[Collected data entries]
/-- A segment made TYPED has no holder, and its take becomes COMPLETE with its last, and not before. MARK_TYPED of a take neither
RECORDING nor RELEASED: a QUEUED segment becomes TYPED, a TYPED one stays so, an ASSIGNED one is refused; with ALL every QUEUED segment
becomes TYPED, and the answer counts them and the ASSIGNED ones left. A take not in the table, and a segment the take does not have, are
UNKNOWN_ID, and a released take is refused. The model's choice in it: the order of UNKNOWN_ID and REFUSED (log entries 37 and 59), the
number left ASSIGNED with one segment named (log entry 60), the numbering of request fields (log entry 12), the numbering of answer and
notice fields (log entry 13). -/
def Obligations.MarkTyped : Prop :=
  (∀ (s : State) (x : SegRef) (t : Take) (g : Segment), s.findTake x.take = some t → t.segment x.index = some g →
    (s.makeTyped x).segment x = some { g with work := some .typed, holder := none } ∧
    ∃ u, (s.makeTyped x).findTake x.take = some u ∧
      u.state = if t.state = .closed ∧ ∀ h ∈ t.segments, h.index = x.index ∨ h.work = some .typed then .complete else t.state) ∧
  ∀ (tag : Byte) (body : List Byte) (id : Nat) (t : Take) (s : State),
    let ok := fun (u : State) (typed left : Nat) =>
      u.answered .supervisor 0x4D tag .ok {} (fieldBytes [fNum 1 2 typed, fNum 2 2 left])
    s.canServe .supervisor →
    (∀ i, s.findTake id = none → parseMarkTyped body = some (id, i) →
      exec (.markTyped tag body) s = .next (s.answered .supervisor 0x4D tag .unknownId {} [])) ∧
    (∀ i, s.findTake id = some t → t.state = .released → parseMarkTyped body = some (id, i) →
      exec (.markTyped tag body) s = .next (s.answered .supervisor 0x4D tag .refused {} [])) ∧
    (∀ i, s.findTake id = some t → t.state ≠ .released → parseMarkTyped body = some (id, some i) → t.segment i = none →
      exec (.markTyped tag body) s = .next (s.answered .supervisor 0x4D tag .unknownId {} [])) ∧
    (s.findTake id = some t → t.state ≠ .released → ∀ i g, parseMarkTyped body = some (id, some i) → t.segment i = some g →
      (t.state = .recording ∨ g.work = some .assigned →
        exec (.markTyped tag body) s = .next (s.answered .supervisor 0x4D tag .refused {} [])) ∧
      (t.state ≠ .recording → g.work = some .queued → exec (.markTyped tag body) s = .next (ok (s.makeTyped ⟨id, i⟩) 1 0)) ∧
      (t.state ≠ .recording → g.work = some .typed → exec (.markTyped tag body) s = .next (ok (s.checkComplete id) 0 0))) ∧
    (s.findTake id = some t → t.state ≠ .released → parseMarkTyped body = some (id, none) →
      exec (.markTyped tag body) s = .next
        (if t.state = .recording then s.answered .supervisor 0x4D tag .refused {} []
        else
          ok ((s.modTake id fun y =>
              { y with segments := y.segments.map fun g => if g.work = some .queued then { g with work := some .typed } else g }
            ).checkComplete id)
            (t.segments.filter fun g => g.work == some .queued).length
            (t.segments.filter fun g => g.work == some .assigned).length))

/-- RELEASE_TAKE of a take not in the table is UNKNOWN_ID; it is refused while the legal hold is set, in RECORDING, and in CLOSED without
FORCE. A COMPLETE take with no chain unit that nothing holds is freed at once, with the last completed references to it. A COMPLETE take,
or a CLOSED one with FORCE, that has one chain unit is RELEASED, its queued segments leaving the queue, its segments, marks and damage
list freed, and its unit erased. What a release takes back first: of a station that holds a segment of the take as current, the segment,
with a notice, a read pending for it taking fate GONE; of a room's read-back of the take, the read-back, GONE once; of a page of the take
that waits to be programmed, its request, its buffer becoming FREE; it does so station by station, room by room and buffer by buffer, then
puts the units of the chain to be erased in ascending chain index, stops the engine's work on the take, and frees the record where the
chain is empty. The model's choice in it: the numbering of request fields (log entry 12), the numbering of answer and notice fields (log
entry 13), their flags (log entry 14), a segment named as an entry (log entry 55), the order of the steps (log entry 22), the issue of
flash work at the event's end (log entry 5), the cursor of an IDLE station (log entry 40). -/
def Obligations.ReleaseTake : Prop :=
  (∀ (tag : Byte) (body : List Byte) (id : Nat) (force : Bool) (s : State),
    s.canServe .supervisor → parseReleaseTake body = some (id, force) → s.findTake id = none →
    exec (.releaseTake tag body) s = .next (s.answered .supervisor 0x4A tag .unknownId {} [])) ∧
  (∀ (id : Nat) (s : State),
    let a := s.modTake id fun y =>
      { y with
        state := .released
        segments := y.segments.map fun g => if g.work = some .queued then { g with work := none } else g }
    let b := (List.finRange 6).foldl (State.releaseEndsReadback id) ((List.finRange 8).foldl (State.takeBack id) a)
    let c := b.modTake id fun y => { y with segments := [], marks := [], damage := [], damageOverflow := 0 }
    let d := ((List.finRange 48).foldl (State.withdraw id) c).reclaimChain id
    s.releaseTake id =
      if s.chainUnits id = [] then
        { d with
          takes := d.takes.filter fun y => y.id != id
          stations := d.stations.map fun y => { y with lastCompleted := y.lastCompleted.filter fun x => x.take != id } }
      else d) ∧
  (∀ (id : Nat) (s : State), s.readiness = .ready → (s.units.map UnitEntry.number).Nodup → s.reclaimFifo = [] →
    (∀ u ∈ s.chainUnits id, u.inFlight = 0) → (∀ y, s.engine.work = some y → y.2.take ≠ id) →
    s.requestNumber + (s.chainUnits id).length ≤ 4294967296 →
    ∃ us : List UnitEntry, us.Perm (s.chainUnits id) ∧ us.Pairwise (fun a b => a.chain.getD 0 ≤ b.chain.getD 0) ∧
      s.reclaimChain id = { s with
        units := s.units.map fun y =>
          if y ∈ s.chainUnits id then { y with state := .erasing, finalPage := none, refreshWanted := false } else y
        refreshFifo := s.refreshFifo.filter fun m => decide (m ∉ us.map UnitEntry.number)
        rescues := s.rescues.filter fun e => e.take != id || s.engine.rescuing e.unit
        flashOps := s.flashOps ++ us.zipIdx.map fun p => ⟨5, s.requestNumber + p.2, .erase p.1.number⟩
        requestNumber := s.requestNumber + us.length }) ∧
  (∀ (tag : Byte) (body : List Byte) (id : Nat) (force : Bool) (t : Take) (s : State),
    s.canServe .supervisor → parseReleaseTake body = some (id, force) → s.findTake id = some t →
    (t.hold = true ∨ t.state = .recording ∨ t.state = .released ∨ t.state = .closed ∧ force = false →
      exec (.releaseTake tag body) s = .next (s.answered .supervisor 0x4A tag .refused {} [])) ∧
    (t.hold = false → (t.state = .complete ∨ t.state = .closed ∧ force = true) →
      exec (.releaseTake tag body) s = .next (State.settle s ((s.releaseTake id).answered .supervisor 0x4A tag .ok {} []))) ∧
    (t.hold = false → t.state = .complete → s.chainUnits id = [] → s.reclaimFifo = [] →
      (∀ k : StationId, (∀ x, (s.station k).current = some x → x.take ≠ id) ∧ ∀ sh, (s.station k).shadow = some sh → sh.seg.take ≠ id) →
      (∀ r : RoomId, (s.readback r).active = true → (s.readback r).take ≠ some id) →
      (∀ b : BufId, (s.buffer b).state = .programWait → ∀ p, (s.buffer b).page = some p → p.1 ≠ id) →
      s.engine = .idle →
      exec (.releaseTake tag body) s = .next
        ((({ s with
            takes := s.takes.filter fun y => y.id != id
            rescues := s.rescues.filter fun e => e.take != id
            stations := s.stations.map fun y =>
              { y with lastCompleted := y.lastCompleted.filter fun x => x.take != id } } : State).answered .supervisor 0x4A tag .ok {}
          []).issue)) ∧
    (∀ u, t.hold = false → (t.state = .complete ∨ t.state = .closed ∧ force = true) → s.chainUnits id = [u] → s.unit u.number = some u →
      u.inFlight = 0 → s.reclaimFifo = [] → s.requestNumber ≤ 4294967295 →
      (∀ k : StationId, (∀ x, (s.station k).current = some x → x.take ≠ id) ∧ ∀ sh, (s.station k).shadow = some sh → sh.seg.take ≠ id) →
      (∀ r : RoomId, (s.readback r).active = true → (s.readback r).take ≠ some id) →
      (∀ b : BufId, (s.buffer b).state = .programWait → ∀ p, (s.buffer b).page = some p → p.1 ≠ id) →
      (∀ y, s.engine.work = some y → y.2.take ≠ id) →
      exec (.releaseTake tag body) s = .next (State.settle s
        (({ (s.modTake id fun y =>
              { y with state := .released, segments := [], marks := [], damage := [], damageOverflow := 0 }).modUnit u.number fun y =>
              { y with state := .erasing, finalPage := none, refreshWanted := false } with
            refreshFifo := s.refreshFifo.filter fun m => m != u.number
            rescues := s.rescues.filter fun e => e.take != id || s.engine.rescuing e.unit
            flashOps := s.flashOps ++ [⟨5, s.requestNumber, .erase u.number⟩]
            requestNumber := s.requestNumber + 1 } : State).answered .supervisor 0x4A tag .ok {} [])))) ∧
  (∀ (s : State) (k : StationId) (id : Nat),
    let st := s.station k
    ((∀ x, st.current = some x → x.take ≠ id) → (∀ sh, st.shadow = some sh → sh.seg.take ≠ id) → State.takeBack id s k = s) ∧
    ∀ x, st.current = some x → x.take = id → st.shadow = none → (st.holding ≠ none → s.noneWaits) → (s.link (.station k)).up = true →
      State.takeBack id s k =
        ((s.withoutHolding st.holding).setStation k
          { st with
            state := .idle
            current := none
            cursor := 0
            stop := none
            holding := none
            pendingRead := st.pendingRead.map fun f => if f = .none_ then .gone else f }).queued (.station k)
          ⟨.unsolicited, 0x2F, 0, .ok, {}, fieldBytes [fNum 1 1 1, fEntry 2 [fNum 1 2 x.take, fNum 2 2 x.index, fNum 3 1 0], ⟨3, []⟩]⟩) ∧
  (∀ (s : State) (r : RoomId) (id : Nat),
    let x := s.readback r
    (x.active = false ∨ x.take ≠ some id → State.releaseEndsReadback id s r = s) ∧
    (x.active = true → x.take = some id → (x.holding ≠ none → s.noneWaits) →
      State.releaseEndsReadback id s r = (s.withoutHolding x.holding).setReadback r
        { x with
          active := false
          take := none
          endPoint := none
          holding := none
          pendingRead := x.pendingRead.map fun p => { p with fate := .discard }
          gone := true })) ∧
  ∀ (s : State) (b : BufId) (id tp : Nat), (s.buffer b).state = .programWait → (s.buffer b).page = some (id, tp) → s.noneWaits →
    State.withdraw id s b =
      { s.setBuffer b freeRecord with
        flashOps := s.flashOps.filter fun o => match o.kind with
          | .captureProgram c _ _ => c != b
          | _ => true }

> [Task description]:
The answer must consist of every line from the entries above that contains the string "does".

> [Task output]:
becomes TYPED, and the answer counts them and the ASSIGNED ones left. A take not in the table, and a segment the take does not have, are
that waits to be programmed, its request, its buffer becoming FREE; it does so station by station, room by room and buffer by buffer, then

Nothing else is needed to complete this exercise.